» **What the task asks**
In the data that follows, find the line containing "script := s.script"; then quote that line and every line after it, exactly, through the last one.

··· Entries supplied ···

-- ==== Sys2Proof/Machine/Stops.lean ====
section
/-! DEFINITION. The final phases (60_exceptions R205, R206, R208, R210): the block has no further step,
so its turn changes nothing (log 7). -/

namespace Sys2Proof.Machine

/-- `PH_DONE` (42_edge_decoder R141, 60_exceptions R206): nothing more happens. -/
def execPhDone (s : State) : Host.Outcome State Fault Refusal := .next s

/-- `PH_CANCELLED` (60_exceptions R208): nothing more happens. -/
def execPhCancelled (s : State) : Host.Outcome State Fault Refusal := .next s

/-- `PH_STOPPED` (60_exceptions R205): nothing more happens. -/
def execPhStopped (s : State) : Host.Outcome State Fault Refusal := .next s

end Sys2Proof.Machine
end

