@[simp] theorem State.setPendValid_config (s : State) (v : Bool) : (s.setPendValid v).config = s.config := rfl
@[simp] theorem State.setPendValid_inputs (s : State) (v : Bool) : (s.setPendValid v).inputs = s.inputs := rfl
@[simp] theorem State.setPendValid_producer (s : State) (v : Bool) : (s.setPendValid v).producer = s.producer := rfl
@[simp] theorem State.setPendValid_cfg (s : State) (v : Bool) : (s.setPendValid v).cfg = s.cfg := rfl
@[simp] theorem State.setPendValid_clk (s : State) (v : Bool) : (s.setPendValid v).clk = s.clk := rfl
@[simp] theorem State.setPendValid_cs (s : State) (v : Bool) : (s.setPendValid v).cs = s.cs := rfl
@[simp] theorem State.setPendValid_data (s : State) (v : Bool) : (s.setPendValid v).data = s.data := rfl
@[simp] theorem State.setPendValid_phase (s : State) (v : Bool) : (s.setPendValid v).phase = s.phase := rfl
@[simp] theorem State.setPendValid_lastW (s : State) (v : Bool) : (s.setPendValid v).lastW = s.lastW := rfl
@[simp] theorem State.setPendValid_lastWKnown (s : State) (v : Bool) : (s.setPendValid v).lastWKnown = s.lastWKnown := rfl
@[simp] theorem State.setPendValid_seq (s : State) (v : Bool) : (s.setPendValid v).seq = s.seq := rfl
@[simp] theorem State.setPendValid_newAssert (s : State) (v : Bool) : (s.setPendValid v).newAssert = s.newAssert := rfl
@[simp] theorem State.setPendValid_sLatch (s : State) (v : Bool) : (s.setPendValid v).sLatch = s.sLatch := rfl
@[simp] theorem State.setPendValid_wLatch (s : State) (v : Bool) : (s.setPendValid v).wLatch = s.wLatch := rfl
@[simp] theorem State.setPendValid_estLatch (s : State) (v : Bool) : (s.setPendValid v).estLatch = s.estLatch := rfl
@[simp] theorem State.setPendValid_pendValid (s : State) (v : Bool) : (s.setPendValid v).pendValid = v := rfl
@[simp] theorem State.setPendValid_pendVal (s : State) (v : Bool) : (s.setPendValid v).pendVal = s.pendVal := rfl
@[simp] theorem State.setPendValid_pendStart (s : State) (v : Bool) : (s.setPendValid v).pendStart = s.pendStart := rfl
@[simp] theorem State.setPendValid_progress (s : State) (v : Bool) : (s.setPendValid v).progress = s.progress := rfl
@[simp] theorem State.setPendValid_cause (s : State) (v : Bool) : (s.setPendValid v).cause = s.cause := rfl
@[simp] theorem State.setPendValid_out (s : State) (v : Bool) : (s.setPendValid v).out = s.out := rfl
@[simp] theorem State.setPendValid_sink (s : State) (v : Bool) : (s.setPendValid v).sink = s.sink := rfl
@[simp] theorem State.setPendValid_schedule (s : State) (v : Bool) : (s.setPendValid v).schedule = s.schedule := rfl
@[simp] theorem State.setPendValid_ret (s : State) (v : Bool) : (s.setPendValid v).ret = s.ret := rfl

@[simp] theorem State.setPending_config (s : State) (w : Word) (p : Pos) : (s.setPending w p).config = s.config := rfl
@[simp] theorem State.setPending_inputs (s : State) (w : Word) (p : Pos) : (s.setPending w p).inputs = s.inputs := rfl
@[simp] theorem State.setPending_producer (s : State) (w : Word) (p : Pos) : (s.setPending w p).producer = s.producer := rfl
@[simp] theorem State.setPending_cfg (s : State) (w : Word) (p : Pos) : (s.setPending w p).cfg = s.cfg := rfl
@[simp] theorem State.setPending_clk (s : State) (w : Word) (p : Pos) : (s.setPending w p).clk = s.clk := rfl
@[simp] theorem State.setPending_cs (s : State) (w : Word) (p : Pos) : (s.setPending w p).cs = s.cs := rfl
@[simp] theorem State.setPending_data (s : State) (w : Word) (p : Pos) : (s.setPending w p).data = s.data := rfl
@[simp] theorem State.setPending_phase (s : State) (w : Word) (p : Pos) : (s.setPending w p).phase = s.phase := rfl
@[simp] theorem State.setPending_lastW (s : State) (w : Word) (p : Pos) : (s.setPending w p).lastW = s.lastW := rfl
@[simp] theorem State.setPending_lastWKnown (s : State) (w : Word) (p : Pos) : (s.setPending w p).lastWKnown = s.lastWKnown := rfl
@[simp] theorem State.setPending_seq (s : State) (w : Word) (p : Pos) : (s.setPending w p).seq = s.seq := rfl
@[simp] theorem State.setPending_newAssert (s : State) (w : Word) (p : Pos) : (s.setPending w p).newAssert = s.newAssert := rfl
@[simp] theorem State.setPending_sLatch (s : State) (w : Word) (p : Pos) : (s.setPending w p).sLatch = s.sLatch := rfl
@[simp] theorem State.setPending_wLatch (s : State) (w : Word) (p : Pos) : (s.setPending w p).wLatch = s.wLatch := rfl
@[simp] theorem State.setPending_estLatch (s : State) (w : Word) (p : Pos) : (s.setPending w p).estLatch = s.estLatch := rfl
@[simp] theorem State.setPending_pendValid (s : State) (w : Word) (p : Pos) : (s.setPending w p).pendValid = s.pendValid := rfl
@[simp] theorem State.setPending_pendVal (s : State) (w : Word) (p : Pos) : (s.setPending w p).pendVal = w := rfl
@[simp] theorem State.setPending_pendStart (s : State) (w : Word) (p : Pos) : (s.setPending w p).pendStart = p := rfl
@[simp] theorem State.setPending_progress (s : State) (w : Word) (p : Pos) : (s.setPending w p).progress = s.progress := rfl
@[simp] theorem State.setPending_cause (s : State) (w : Word) (p : Pos) : (s.setPending w p).cause = s.cause := rfl
@[simp] theorem State.setPending_out (s : State) (w : Word) (p : Pos) : (s.setPending w p).out = s.out := rfl
@[simp] theorem State.setPending_sink (s : State) (w : Word) (p : Pos) : (s.setPending w p).sink = s.sink := rfl
@[simp] theorem State.setPending_schedule (s : State) (w : Word) (p : Pos) : (s.setPending w p).schedule = s.schedule := rfl
@[simp] theorem State.setPending_ret (s : State) (w : Word) (p : Pos) : (s.setPending w p).ret = s.ret := rfl
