theorem setPhase {p : Phase} (h : s.EmitsSound t) : s.EmitsSound (t.setPhase p) := ⟨h.cfg, h.lines, h.out⟩
theorem setClk {c : Cursor} (h : s.EmitsSound t) : s.EmitsSound (t.setClk c) := ⟨h.cfg, h.lines, h.out⟩
theorem setCs {c : Option Cursor} (h : s.EmitsSound t) : s.EmitsSound (t.setCs c) := ⟨h.cfg, h.lines, h.out⟩
theorem setFrameLatch {p : Pos} {w : Word} (h : s.EmitsSound t) : s.EmitsSound (t.setFrameLatch p w) :=
  ⟨h.cfg, h.lines, h.out⟩
theorem setEstLatch {e : Pos} (h : s.EmitsSound t) : s.EmitsSound (t.setEstLatch e) := ⟨h.cfg, h.lines, h.out⟩
theorem setPendValid {v : Bool} (h : s.EmitsSound t) : s.EmitsSound (t.setPendValid v) := ⟨h.cfg, h.lines, h.out⟩
theorem openPending {w : Word} {p : Pos} (h : s.EmitsSound t) : s.EmitsSound (t.openPending w p) :=
  ⟨h.cfg, h.lines, h.out⟩
theorem beginAssertion (h : s.EmitsSound t) : s.EmitsSound t.beginAssertion := ⟨h.cfg, h.lines, h.out⟩
theorem forgetWidth (h : s.EmitsSound t) : s.EmitsSound t.forgetWidth := ⟨h.cfg, h.lines, h.out⟩

theorem reportProgress {p : Pos} (h : s.EmitsSound t) : s.EmitsSound (t.reportProgress p) :=
  h.trans ⟨rfl, rfl, _, rfl, by simp [Record.sound]⟩

/-- An arrow is on the clock (30_encoding R89). -/
theorem markArrow {p : Pos} {l : Level} (h : s.EmitsSound t) : s.EmitsSound (t.markArrow p l) :=
  h.trans ⟨rfl, rfl, _, rfl, by cases l <;> simp [Record.sound, arrow]⟩

/-- A commit under its precondition appends a sound frame (41_frame_emitter R111). -/
theorem commit {v : Word} {p q : Pos} (h : s.EmitsSound t) (hv : t.fitsWord v = true) (hp : p ≤ q) :
    s.EmitsSound (t.commit v p q) := by
  refine h.trans ?_
  rw [State.commit_eq]
  refine ⟨rfl, rfl, _, rfl, ?_⟩
  have hq : t.frameSeq.isSome = cfgCsEn t.cfg := by
    unfold State.frameSeq
    cases cfgCsEn t.cfg <;> rfl
  have hw : v.toNat < 2 ^ t.data.length := by simpa [State.fitsWord] using hv
  simp [Record.sound, hp, hq, hw]

/-- The sampler's dots are on the data channels (40_word_sampler R102). -/
theorem sampleWord {u : State} {p : Pos} {w : Word} (h : s.EmitsSound t) (hu : t.sampleWord p = .ok (u, w)) :
    s.EmitsSound u := by
  rw [State.sampleWord_state hu]
  refine h.trans ⟨rfl, linesAt_length t.data p, _, rfl, fun r hr => ?_⟩
  obtain ⟨i, hi, rfl⟩ := List.mem_map.mp hr
  simpa [Record.sound] using hi

end

/-! ### Shared operations -/

theorem closePending {s : State} {e : Pos} (hv : s.pendValid = true → s.fitsWord s.pendVal = true)
    (hp : s.pendValid = true → s.pendStart < e) : s.EmitsSound (s.closePending e) := by
  unfold State.closePending
  split
  · next hs => exact (refl s).commit (hv hs) (le_sub_one_of_lt (hp hs))
  · exact refl s

theorem syncClock {s t : State} {c : Cursor} (h : s.syncClock c = .ok t) : s.EmitsSound t := by
  obtain ⟨d, -, he⟩ := Res.bind_eq_ok.mp h
  cases he
  exact setClk (setCs (refl s))

theorem toActiveEdge {s t : State} {a : Option Pos} (h : s.toActiveEdge a = .ok t) : s.EmitsSound t := by
  cases a with
  | none => cases h; exact refl s
  | some p =>
    obtain ⟨c, -, he⟩ := Res.bind_eq_ok.mp h
    cases he
    exact setPhase (setClk (refl s))
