-- ==== Sys2Proof/Machine/State.lean ====
section
/-! DEFINITION. The state of the core: the twelve registers of 10_state.md R22, the event port, the configuration inputs, and the host's coming port cycles. -/

namespace Sys2Proof.Machine

/-- The FrameAssembler states (10_state.md R26). `closing` is transient: it exists only inside the close sequence of one command (42_frame_assembler.md R142). -/
inductive FaState where
  | idle
  | preamble
  | inFrame
  | closing
deriving DecidableEq, Repr

/-- What the host drives in one `clk_sys` cycle: the command port (30_encoding.md R70) and the configuration inputs (R76). -/
structure PortCycle where
  rst : Bool
  inCmd : BitVec 6
  inIdx : Index
  cfg : Config
deriving DecidableEq, Repr

/-- The machine's state. The first twelve fields are the registers of 10_state.md R22, in its order. -/
structure State where
  /-- `have_prev`: a sample has been processed in this stream (R23). -/
  havePrev : Bool
  /-- `prev_clk`: REF_CLK of the previous sample (R23). -/
  prevClk : Bool
  /-- `last_idx`: index of the previous sample (R24). -/
  lastIdx : Index
  /-- `have_edge`: a clock edge has been seen in this stream (R25). -/
  haveEdge : Bool
  /-- `last_edge_idx`: index of the previous clock edge (R25). -/
  lastEdgeIdx : Index
  /-- `fa_state` (R26). -/
  faState : FaState
  /-- `acc_count`: buffered dibits, 0 to 3 (R27). -/
  accCount : BitVec 2
  /-- `acc_bits`: the dibit consumed k-th in bits `2k+1:2k` (R27). -/
  accBits : BitVec 6
  /-- `acc_first_idx`: index of the first buffered dibit (R28). -/
  accFirstIdx : Index
  /-- `frame_start_idx` of the open frame (R29). -/
  frameStartIdx : Index
  /-- `byte_count`, saturating (R30). -/
  byteCount : Count
  /-- `body_count`, saturating (R31). -/
  bodyCount : Count
  /-- The event port: the events of the previous cycle's command, first event first (30_encoding.md R78, R79; log 4). -/
  out : List Event
  /-- The configuration inputs as the host holds them (00_scope.md R10, 10_state.md R34; log 2). -/
  cfg : Config
  /-- The model's own field: the port cycles the host has yet to drive, the next one first (log 1). -/
  input : List PortCycle
deriving DecidableEq, Repr

/-- Reasons the machine stops. -/
inductive Fault where
  /-- Raised by SAMPLE at a clock edge with `fa_state = CLOSING`, for which R130 has no case because it "cannot occur at dispatch". Safe: the model stops where the spec gives no effect, and no state a run reaches raises it (log 5). -/
  | closingAtDispatch
deriving DecidableEq, Repr

/-- Reasons the model gives a command no meaning (00_scope.md R13, `refuse`). -/
inductive Refusal where
  /-- Answered by an arm of exec that has no meaning yet: no arm of this model. Safe. -/
  | notModelled (mnemonic : String)
  /-- Answered by SAMPLE when its index is not above the stream's last one (40_edge_detector.md R101, 60_exceptions.md R226 H1). Safe: the spec refuses too. -/
  | nonIncreasingIndex
  /-- Answered by step when a configuration input changes in a cycle with `rst = 0` (10_state.md R34, 60_exceptions.md R226 H3). Safe: the spec refuses too. -/
  | configurationChanged
deriving DecidableEq, Repr

/-- The state after RESET: every register at the reset value of 10_state.md R22 (70_reset_and_hazards.md R250), the event port empty, nothing presented (log 1), the OPEN configuration at REF (log 2). -/
def State.reset : State where
  havePrev := false
  prevClk := false
  lastIdx := 0
  haveEdge := false
  lastEdgeIdx := 0
  faState := .idle
  accCount := 0
  accBits := 0
  accFirstIdx := 0
  frameStartIdx := 0
  byteCount := 0
  bodyCount := 0
  out := []
  cfg := Config.ref
  input := []

end Sys2Proof.Machine
end

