/-- A SAMPLE at an edge records it. -/
theorem Effect.sample_edge_recorded {s t : State} {clk ctrl : Bool} {dibit : Dibit} {idx : Index}
    (h : Effect s (.sample clk ctrl dibit idx) t) (he : s.isEdge clk = true) :
    t.haveEdge = true ∧ t.lastEdgeIdx = idx := by
  cases h with
  | level _ _ _ _ _ hlevel => exact absurd (hlevel.symm.trans he) Bool.false_ne_true
  | quiet | opened | pushed | byte | closed => exact ⟨rfl, rfl⟩

/-- Events after the edge's own hold no spacing marker. -/
theorem filter_spacingMarker_of_rank {es : List Event} (h : ∀ e ∈ es, 3 ≤ e.rank) :
    es.filter (Event.isMarker .unexpectedEdgeSpacing) = [] :=
  List.filter_eq_nil_iff.2 fun e he hm => by
    have hplace := Event.rank_of_spacingMarker hm
    have hlater := h e he
    omega

/-- Settles O15: the edge's own events come first, and the spacing check decides among them alone. -/
theorem edgeSpacingMarkedExactlyWhenImplausible : Obligations.EdgeSpacingMarkedExactlyWhenImplausible := by
  unfold Obligations.EdgeSpacingMarkedExactlyWhenImplausible
  intro s ctrl dibit idx t hp hc h
  have heff := effect_of_exec h
  have hedge := State.edge_of hp hc
  obtain ⟨es, hout, hes⟩ := heff.sample_out_of_edge hedge
  rw [hout]
  refine ⟨?marker, fun hchecked hempty => ?emptyWindow, heff.sample_edge_recorded hedge⟩
  case marker =>
    split
    case isTrue himplausible =>
      rw [edgeEvents, if_pos himplausible]
      rfl
    case isFalse hplausible =>
      rw [edgeEvents, if_neg hplausible]
      have hlater := filter_spacingMarker_of_rank hes
      exact ⟨rfl, all_not_of_filter_eq_nil hlater⟩
  case emptyWindow =>
    have houtside : idx - s.lastEdgeIdx < s.cfg.edgeDeltaMin ∨ s.cfg.edgeDeltaMax < idx - s.lastEdgeIdx := by
      generalize idx - s.lastEdgeIdx = delta
      bv_omega
    rw [edgeEvents, if_pos ⟨hchecked, houtside⟩]
    rfl

end Sys2Proof.Machine

/-! SUPPORT. The FrameEnd of an open frame against the dibits that its frame consumed (43_error_classifier.md R188). -/

namespace Sys2Proof.Machine

variable {s : State} {n : Nat}

/-- Between commands an open frame is in PREAMBLE or IN_FRAME (I1). -/
theorem Inv.open_cases (h : Inv s) (ho : s.frameOpen = true) : s.faState = .preamble ∨ s.faState = .inFrame := by
  have hclosing := h.notClosing
  unfold State.frameOpen at ho
  cases hf : s.faState <;> simp_all

/-- Between commands an open frame's stream has a previous sample (I5, I6). -/
theorem Inv.havePrev_of_open (h : Inv s) (ho : s.frameOpen = true) : s.havePrev = true :=
  (h.edgeSampled (h.openAfterEdge ho).1).1

/-- A close by deassertion shows the frame's FrameEnd. -/
theorem frameEnd_mem_deassertEvents (s : State) (last : Index) :
    s.frameEndEvent (s.classifyStatus .deassert) last ∈ deassertEvents s last :=
  closeEvents_deassert s last ▸ List.mem_cons_self

/-- A close at the end of the stream shows the frame's FrameEnd. -/
theorem frameEnd_mem_truncatedEvents (s : State) : s.frameEndEvent .truncated s.lastIdx ∈ truncatedEvents s :=
  closeEvents_eos s ▸ List.mem_cons_self

/-- The buffered dibits are those past the last byte boundary. -/
theorem accCount_eq_mod (hn : n = 4 * s.byteCount.toNat + s.accCount.toNat) : s.accCount.toNat = n % 4 := by
  have := s.accCount.isLt
  omega

/-- The status of a close by deassertion, read off the number of dibits consumed (R140, R188). -/
theorem classifyStatus_of_dibits (hn : n = 4 * s.byteCount.toNat + s.accCount.toNat) :
    s.classifyStatus .deassert =
      if n < 4 then .falseCarrier else if n % 4 = 0 then .completeAligned else .completeUnaligned := by
  have hmod := accCount_eq_mod hn
  have hbyte : s.byteCount = 0 ↔ n < 4 := by
    have := s.accCount.isLt
    bv_omega
  have hacc : s.accCount = 0 ↔ n % 4 = 0 := by bv_omega
  simp only [State.classifyStatus, hbyte, hacc]

end Sys2Proof.Machine

namespace Sys2Proof.Machine

/-- Settles O52, by I7: the dibits counted off the commands are what the registers that decide the status hold. -/
theorem dibitCountPredictsStatus : Obligations.DibitCountPredictsStatus := by
  unfold Obligations.DibitCountPredictsStatus
  intro cfg p t evs dibit idx h ho hb hc hlt n
  obtain ⟨hinv, hdibits⟩ := runInvariantsOneToSeven cfg p t evs h
  have hn : n = 4 * t.byteCount.toNat + t.accCount.toNat := hdibits hb
  have hf := hinv.open_cases ho
  refine ⟨⟨_, t.classifyStatus .deassert, t.accCount, exec_of_effect (.closed true dibit idx ?accepted ?edge hf),
      List.mem_append_right _ (frameEnd_mem_deassertEvents t idx), accCount_eq_mod hn, classifyStatus_of_dibits hn⟩,
    ⟨_, t.accCount, exec_of_effect (.eosOpen (State.not_idle_of hf)),
      frameEnd_mem_truncatedEvents t, accCount_eq_mod hn⟩⟩
  case accepted => exact State.accepted_of_lt hlt
  case edge => exact State.edge_of (hinv.havePrev_of_open ho) hc

end Sys2Proof.Machine

/-! SUPPORT. EOS reaches the reset registers from every state (44_stream_control.md R203). -/

namespace Sys2Proof.Machine

/-- EOS completes with every register at reset, whether or not it had a frame to close. -/
theorem exec_eos_atReset (s : State) : ∃ t, exec .eos s = .next t ∧ AtReset t := by
  by_cases hf : s.faState = .idle
  · exact ⟨_, exec_of_effect (.eosIdle hf), atReset_reset _ _ _⟩
  · exact ⟨_, exec_of_effect (.eosOpen hf), atReset_reset _ _ _⟩

/-- Settles O6: the reset registers hold no previous sample, so the next SAMPLE is a stream's first (R103). -/
theorem eosBeginsANewStream : Obligations.EosBeginsANewStream := by
  unfold Obligations.EosBeginsANewStream
  intro s
  obtain ⟨t, h, hreset⟩ := exec_eos_atReset s
  refine ⟨t, h, hreset, fun clk ctrl dibit idx => ?_⟩
  exact (firstSampleIsNeverAnEdge t clk ctrl dibit idx).1 hreset.havePrev

end Sys2Proof.Machine

/-! SUPPORT. What a command and a cycle read: not the events shown, and of the host's coming cycles only the next one (70_reset_and_hazards.md R258). -/

namespace Sys2Proof.Machine
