-- ==== Sys2Proof/Machine/Flags.lean ====
section
/-! DEFINITION. The status flags: how `ERR` and `CAUSE` report a bus operation (rule R26), the layout of
`STATUS` (rule R32), the fault decision (rule R88). There are no arithmetic condition codes (rule R27). -/

namespace Sys2Proof.Machine

/-- `FAULT <- v` (rule R24). -/
def State.setFault (s : State) (v : Bool) : State := { s with fault := v }

/-- `VALID <- v` (rule R25). -/
def State.setValid (s : State) (v : Bool) : State := { s with valid := v }

/-- `ERR <- e`, `CAUSE <- c` (rule R26). -/
def State.setErrCause (s : State) (e : Bool) (c : BitVec 2) : State := { s with err := e, cause := c }

/-- The `CAUSE` code of a transport failure: 1 TransportTimeout, 2 TransportError (rules R26, R190). -/
def causeCode : FailKind → BitVec 2
  | .timeout => 1#2
  | .error => 2#2

/-- `ERR <- 0`, `CAUSE <- 0`: every sub-transfer of the operation returned Ok (rule R26). -/
def reportOk (s : State) : State := s.setErrCause false 0#2

/-- `ERR <- 1`, `CAUSE <- ` the kind of the failure (rule R26). -/
def reportFailure (k : FailKind) (s : State) : State := s.setErrCause true (causeCode k)

/-- `ERR` and `CAUSE` from the result of the one transfer of an operation (rule R170). -/
def reportTransfer (r : Transfer) (s : State) : State :=
  match r with
  | .ok => reportOk s
  | .fail k => reportFailure k s

/-- `STATUS`: bit 0 `FAULT`, bit 1 `VALID`, bit 2 `ERR`, bits 4:3 `CAUSE`, bits 7:5 zero (rule R32). -/
def statusByte (s : State) : BitVec 8 :=
  0#3 ++ s.cause ++ BitVec.ofBool s.err ++ BitVec.ofBool s.valid ++ BitVec.ofBool s.fault

/-- The fault decision: `FSTAT != 0`, whatever bits are set (rule R88). -/
def faulted (s : State) : Bool := s.fstat != 0#8

end Sys2Proof.Machine
end

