-- ==== Sys2Proof/Machine/Acquisition.lean ====
section
/-! DEFINITION. `ACQ` as one step from `IDLE` to `IDLE` (rules R160 to R167). Its phase-by-phase form
(rule R168) stands in Machine/Sequencer.lean; the pieces below are shared by the two. -/

namespace Sys2Proof.Machine

/-- Step 3: the four fields of `FB` into the decoded-frame registers (rule R162). -/
def decodeFrame (s : State) : State :=
  s.setDecoded (Frame.rtdcode s.fb) (Frame.hft s.fb) (Frame.lft s.fb) (Frame.fstat s.fb)

/-- Steps 5 and 6: `x[3]`, `VALID`, `x[2]`, and the report that every sub-transfer was Ok (rules R164 to
R166, R26). The operation ends: `seq <- IDLE`. -/
def deliver (s : State) : State :=
  let ohms := settle s.draws (ohmsOfCode s.rtdcode s.params.rRef)
  let temp := settle (s.draws + 1) (boundTemp s ohms)
  ((reportOk (((s.setX3 ohms).setX2 temp).setValid (!faulted s))).setSeq .idle).advance 2

/-- Step 4 of a faulted frame: `FAULT` is raised, exactly one recovery write is sent, `FAULT` is cleared
whatever came of it (rule R163), and the operation goes on or ends (rule R167 (b)). -/
def recoverAndDeliver (s : State) : State :=
  match memWrite addrCfgWr [recovCfg] (s.setFault true) with
  | (.ok, s1) => deliver (s1.setFault false)
  | (.fail k, s1) => raiseRecoveryTransport k (s1.setFault false)

/-- The effect of `ACQ` (rule R160). -/
def effAcq (s : State) : State :=
  match memRead addrData frameLen s with
  | (.fail k, s1) => raiseTransport k s1
  | (.ok bytes, s1) =>
    let s2 := decodeFrame (s1.setFb (Frame.ofBytes bytes))
    if faulted s2 then recoverAndDeliver s2 else deliver s2

/-- `ACQ`, command `0x40` (rule R160). -/
def execAcq (s : State) : Host.Outcome State Fault Refusal := operate effAcq s

end Sys2Proof.Machine
end

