-- ==== Sys2Proof/Machine/HostPort.lean ====
section
/-! DEFINITION. The host's actions (rules R68, R95, R96) and the reset event (rule R220). -/

namespace Sys2Proof.Machine

/-- Guard of every host action: it is legal in `IDLE` only (rule R68, hazard `H10`). -/
def inIdle (s : State) (k : Host.Outcome State Fault Refusal) : Host.Outcome State Fault Refusal :=
  if s.seq = .idle then k else .refused .hostBlocked

/-- `HostWrite(reg, v)` (rule R68). -/
def hostWrite (r : HostReg) (v : BitVec 64) (s : State) : Host.Outcome State Fault Refusal :=
  inIdle s
    (match writeHostReg s r v with
    | some s1 => .next s1
    | none => .refused (.noSuchRegister r))

/-- `HostRead(reg)`: no side effect on RTDCORE; the model notes what the host saw (rule R68). -/
def hostRead (r : HostReg) (s : State) : Host.Outcome State Fault Refusal :=
  inIdle s
    (match readHostReg s r with
    | some v => .next (s.pushRead r v)
    | none => .refused (.noSuchRegister r))

/-- The pseudo-operation `MOV dst, src`: `HR src`, then `HW dst, <value read>` (rule R96). -/
def hostCopy (dst src : HostReg) (s : State) : Host.Outcome State Fault Refusal :=
  inIdle s
    (match readHostReg s src with
    | none => .refused (.noSuchRegister src)
    | some v => hostWrite dst v (s.pushRead src v))

/-- `Start(cmd)`: the command port takes the word and the operation it encodes runs; a reserved word starts
nothing and changes nothing (rules R68, R84). -/
def hostStart (w : BitVec 8) (s : State) : Host.Outcome State Fault Refusal :=
  inIdle s
    (match decode w with
    | .ok i => exec i (s.setCmd w)
    | .error _ => .refused (.reservedCommand w))

/-- A write at a word index: the register there, or at index 31 the command port, which takes the low 8
bits (rule R68). -/
def hostWordWrite (index : Nat) (v : BitVec 64) (s : State) : Host.Outcome State Fault Refusal :=
  if index = cmdWord then hostStart (v.setWidth 8) s
  else
    match regOfWord index with
    | some r => hostWrite r v s
    | none => inIdle s (.refused (.noSuchWord index))

/-- A read at a word index (rule R68). -/
def hostWordRead (index : Nat) (s : State) : Host.Outcome State Fault Refusal :=
  match regOfWord index with
  | some r => hostRead r s
  | none => inIdle s (.refused (.noSuchWord index))

/-- The state a reset leaves: `State.reset` (rules R40, R220) with what is not RTDCORE's own state kept:
the parameters, fixed for its lifetime (rule R42), the host's remaining lines and readings, and the
transport's answers. -/
def afterReset (s : State) : State :=
  { State.reset with
    params := s.params
    program := s.program
    reads := s.reads
    script := s.script
    draws := s.draws }

/-- The reset event. In the middle of an operation it is outside the model (rule R220, U19). -/
def resetEvent (s : State) : Host.Outcome State Fault Refusal :=
  if s.seq = .idle then .next (afterReset s) else .refused .resetInOperation

/-- One action. -/
def perform (a : Action) (s : State) : Host.Outcome State Fault Refusal :=
  match a with
  | .write r v => hostWrite r v s
  | .read r => hostRead r s
  | .start w => hostStart w s
  | .copy dst src => hostCopy dst src s
  | .wordWrite index v => hostWordWrite index v s
  | .wordRead index => hostWordRead index s
  | .reset => resetEvent s

end Sys2Proof.Machine
end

···

» **Task answer**
    script := s.script
    draws := s.draws }

/-- The reset event. In the middle of an operation it is outside the model (rule R220, U19). -/
def resetEvent (s : State) : Host.Outcome State Fault Refusal :=
  if s.seq = .idle then .next (afterReset s) else .refused .resetInOperation

/-- One action. -/
def perform (a : Action) (s : State) : Host.Outcome State Fault Refusal :=
  match a with
  | .write r v => hostWrite r v s
  | .read r => hostRead r s
  | .start w => hostStart w s
  | .copy dst src => hostCopy dst src s
  | .wordWrite index v => hostWordWrite index v s
  | .wordRead index => hostWordRead index s
  | .reset => resetEvent s

end Sys2Proof.Machine
end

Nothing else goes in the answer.